Some of the most tantalizing passages here for me concern the argument that middle-class morality, including a kind of ritual if not heart-felt churchgoing, was part of the strength of the British Empire at its peak, and needs to be reproduced in the U.S. if it is to achieve its own greatness. One of my favourite jokes about the neo-cons, which may go back to Anne Roche Muggeridge, is something like this: "Somebody had better start going to church, and soon. But it's not going to be me." Some would say that's the Leo Strauss influence on the neo-cons: pious morality is for the weak many, not for the strong few.
The extent of the neo-cons' original contribution to domestic policy is to say that the decadence of the socially liberal elites is at least as much of a threat as the cynicism and defeatism of the realists and isolationists.
Much of the work on Victorian morality and virtue had been done by Gertrude Himmelfarb. I can't help wondering if another influence on the neo-cons, perhaps by way of Leo Strauss, is Tocqueville. When I heard Mansfield recently, some of the discussion repeated Tocqueville's suggestions that Americans are likely to be pedestrian, their noses to the grindstone, with very little truly lofty aspiration or achievement. No Pascal, and no Descartes.
Here's Lind: "The idea that the United States and similar societies are dominated by a decadent, postbourgeois 'new class' was developed by thinkers in the Trotskyist tradition like James Burnham and Max Schachtman, who influenced an older generation of neocons." Tocqueville said modern democrats, living in peace, are likely to be isolated from each other, and obsessed with small differences in material well-being. They will be drawn to religion, but it is likely to be of a transparently nutty kind.
I can't help thinking the view lurking among the neo-cons is that a good war--perhaps a never-ending war--will toughen us up, and instill some virtue in us. Granted, there will be casualties, but especially now that there is only one mega-power, there may be very little lasting cost, in military or economic terms, to invading one country after another.
9/11 made it seem to some that Americans should think and feel exactly like Israelis: constantly subject to violent, random, murderous attacks from a weak but elusive enemy. "They" hate us; there is no point in negotiating with "them"; if we humanize them, as Glenn Reynolds' wife (Dr.
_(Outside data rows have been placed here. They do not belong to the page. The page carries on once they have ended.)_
-- ==== Sys2Proof/Machine/Spire.lean ====
section
/-! DEFINITION. The Spire links (R275 to R313): control blocks and frames, training, enumeration and measurement, shadows and their
acknowledgement, the register channel with its lock, responses and fault reports. -/

namespace Sys2Proof.Machine

/-! Blocks and frames -/

/-- A control block as it arrived (R277): TYPE and fields; none where its CRC-8 fails. -/
def parseBlock (b : List Octet) : Option (List Nat) :=
  if b.length = 8 ∧ crcOf crc8 (b.take 7) = ofLe (b.drop 7) then some ((b.take 7).map BitVec.toNat) else none

/-- A control block taken at the unit: one that fails its CRC-8 is discarded and counted, one of another type has no effect (R277). -/
def State.onBlock (s : State) (link type : Nat) (b : List Octet) (f : List Nat → State → State) : State :=
  if 64 ≤ link then s
  else match parseBlock b with
    | none => s.count (.SPLCNT_CTRL_CHECK_FAIL link)
    | some v => if nth v 0 0 = type then f v s else s

/-- SOF of a downstream frame (R278). -/
def sofBlock (claim : Nat) (f : SpireFrame) : List Octet :=
  controlBlock 0x20 [f.kind * 32 + (f.module - 1), claim, f.number % 256, f.number / 256 % 256, f.segment, b2n f.last * 128 + f.gen]

/-- The CRC-32C of a frame: SOF octets 1 to 6, the data, EOF octets 1 and 2 (R281). -/
def frameCheck (sof data : List Octet) (blocks : Nat) : Nat := crcOf crc32c (slice sof 1 6 ++ data ++ leOctets 2 blocks)

/-- EOF of a frame (R278). -/
def eofBlock (blocks crc : Nat) : List Octet :=
  controlBlock 0x21 ((leOctets 2 blocks ++ leOctets 4 crc).map BitVec.toNat)

/-- A downstream frame sent; a frame with an uncorrectable line-buffer error carries the inverse of its check (R281, R364). -/
def State.sendFrame (s : State) (link : Nat) (f : SpireFrame) (data : List Octet) (bad : Bool) : State :=
  let sof := sofBlock s.claim f
  let crc := frameCheck sof data f.blocks
  (s.emit (.linkFrame link sof data (eofBlock f.blocks (if bad then 2 ^ 32 - 1 - crc else crc)))).count (.SPLCNT_FRAMES_SENT link)

/-- Whether a frame is still leaving on a link. -/
def State.linkBusy (s : State) (link : Nat) : Bool :=
  (s.link link).waiting.any fun f => Nat.blt s.ticks (f.sentAt + frameClocks f.blocks)

/-- Clocks in which a number of ns has passed, rounded up. -/
def nsTicks (ns : Nat) : Nat := (ns * 100 + 127) / 128

/-- A module of a link, addresses from 1. -/
def State.module (s : State) (link module : Nat) : Option SpireModule :=
  if module = 0 then none else (s.link link).modules[module - 1]?

/-- A module changed. -/
def State.modModule (s : State) (link module : Nat) (f : SpireModule → SpireModule) : State :=
  s.modLink link fun l => { l with modules := modNth l.modules (module - 1) f }

/-! Link down -/

/-- A transaction that will not reach its module or not be answered (R303, R423). -/
def State.txnLost (s : State) (link module : Nat) (t : RegTxn) : State :=
  match t.purpose with
  | .bridge n => if s.brgWaits n t.tag then s.brgUndelivered n link module else s
  | .lock n =>
    let s1 := if s.brgWaits n t.tag then (s.brgUndelivered n link module).modBrgSession n fun b => { b with lock := 0 } else s
    (s1.modLink link fun l => { l with lock := none }).setReg (.SPL_LOCKED link) 0
  | .unlock n => if s.brgWaits n t.tag then s.brgUndelivered n link module else s
  | _ => s

/-- Everything a link held goes with it: shadows, frames, transactions, the lock, its modules (R284, R425). A strike already decided still leaves
(R26). A module whose fetch had not
completed is uncalibrated with reason 7 (R232, R235). -/
def State.linkClear (s : State) (k : Nat) : State :=
  let l := s.link k
  let fetching := if s.reg (.SPL_STATE k) = 5 then
    ((List.range l.modules.length).filter fun i => s.reg (.CAL_MODULE_STATUS k (i + 1)) / 65536 % 4 == 1).map (· + 1) else []
  let s1 := match l.lock with
    | some x => if x.session = 0xFFFF then s else s.lockLost k 2 x.session
    | none => s
  let s2 := (l.waiting.map fun f => f.txns.map fun t => (f.module, t)).flatten.foldl (fun s p => s.txnLost k p.1 p.2) s1
  let s3 := (l.reads ++ l.txns).foldl (fun s p => s.txnLost k p.1 p.2) s2
  let s4 := s3.modLink k fun x => { SpireLink.reset with
    gens := x.gens, nextTag := x.nextTag, tags := x.tags, locked := x.locked, strikeWait := x.strikeWait, lastStruck := x.lastStruck }
  let s5 := (s4.setReg (.SPL_MODULES k) 0).setReg (.SPL_LOCKED k) 0
  let s6 := (List.range 32).foldl (fun s m => s.setReg (.SCN_MODULE_DEPTH k (m + 1)) 0) s5
  (fetching.foldl (fun s m => s.uncalibrate k m 7) s6).setReg (.SCN_LINK_URGENCY k) 0

/-- A link goes down (R284): event 0x8802 with the cause, and the wait of SPL_RETRAIN_MS starts. -/
def State.linkDown (s : State) (k cause module : Nat) : State :=
  let s1 := (s.linkClear k).modLink k fun l => { l with resting := true, downSince := s.ticks }
  ((s1.setReg (.SPL_STATE k) 1).setReg (.SPL_DOWN_CAUSE k) cause).post 0x8802 5 (k + cause * 64 + (module - 1) * 1024)

/-- A link taken out of use (R311). -/
def State.linkDisable (s : State) (k : Nat) : State := (s.linkClear k).setReg (.SPL_STATE k) 0

/-- A link that waits for block lock moves on to state 2 when it has it (R284). -/
def State.linkSeek (s : State) (k : Nat) : State :=
  if s.reg (.SPL_STATE k) = 1 ∧ (s.link k).locked ∧ (s.link k).resting = false then
    (s.modLink k fun l => { l with lockSince := s.ticks }).setReg (.SPL_STATE k) 2
  else s

/-- A link taken into use (R284, R311). -/
def State.linkEnable (s : State) (k : Nat) : State :=
  if s.reg (.SPL_STATE k) = 0 then (s.setReg (.SPL_STATE k) 1).linkSeek k else s

/-- BLOCK_LOCK_GAINED (R276, R284). -/
def execBlockLockGained (dt link : Nat) (s : State) : Host.Outcome State Fault Refusal :=
  run s dt fun s => if 64 ≤ link then s else (s.modLink link fun l => { l with locked := true }).linkSeek link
Helen Smith) has written, that may soften and weaken us, so let's not do that. I can't help thinking even the Lord of the Rings plays into this thinking. Here are some beings who seem vaguely human. But no, they're not! They're monsters! Let's be sure to hate them and kill them!
And the intellectuals may be thinking to themselves: well, it's not strictly true that they deserve to be hated, and the war will make them suffer, but it is almost certain to be good for the moral fibre of our people.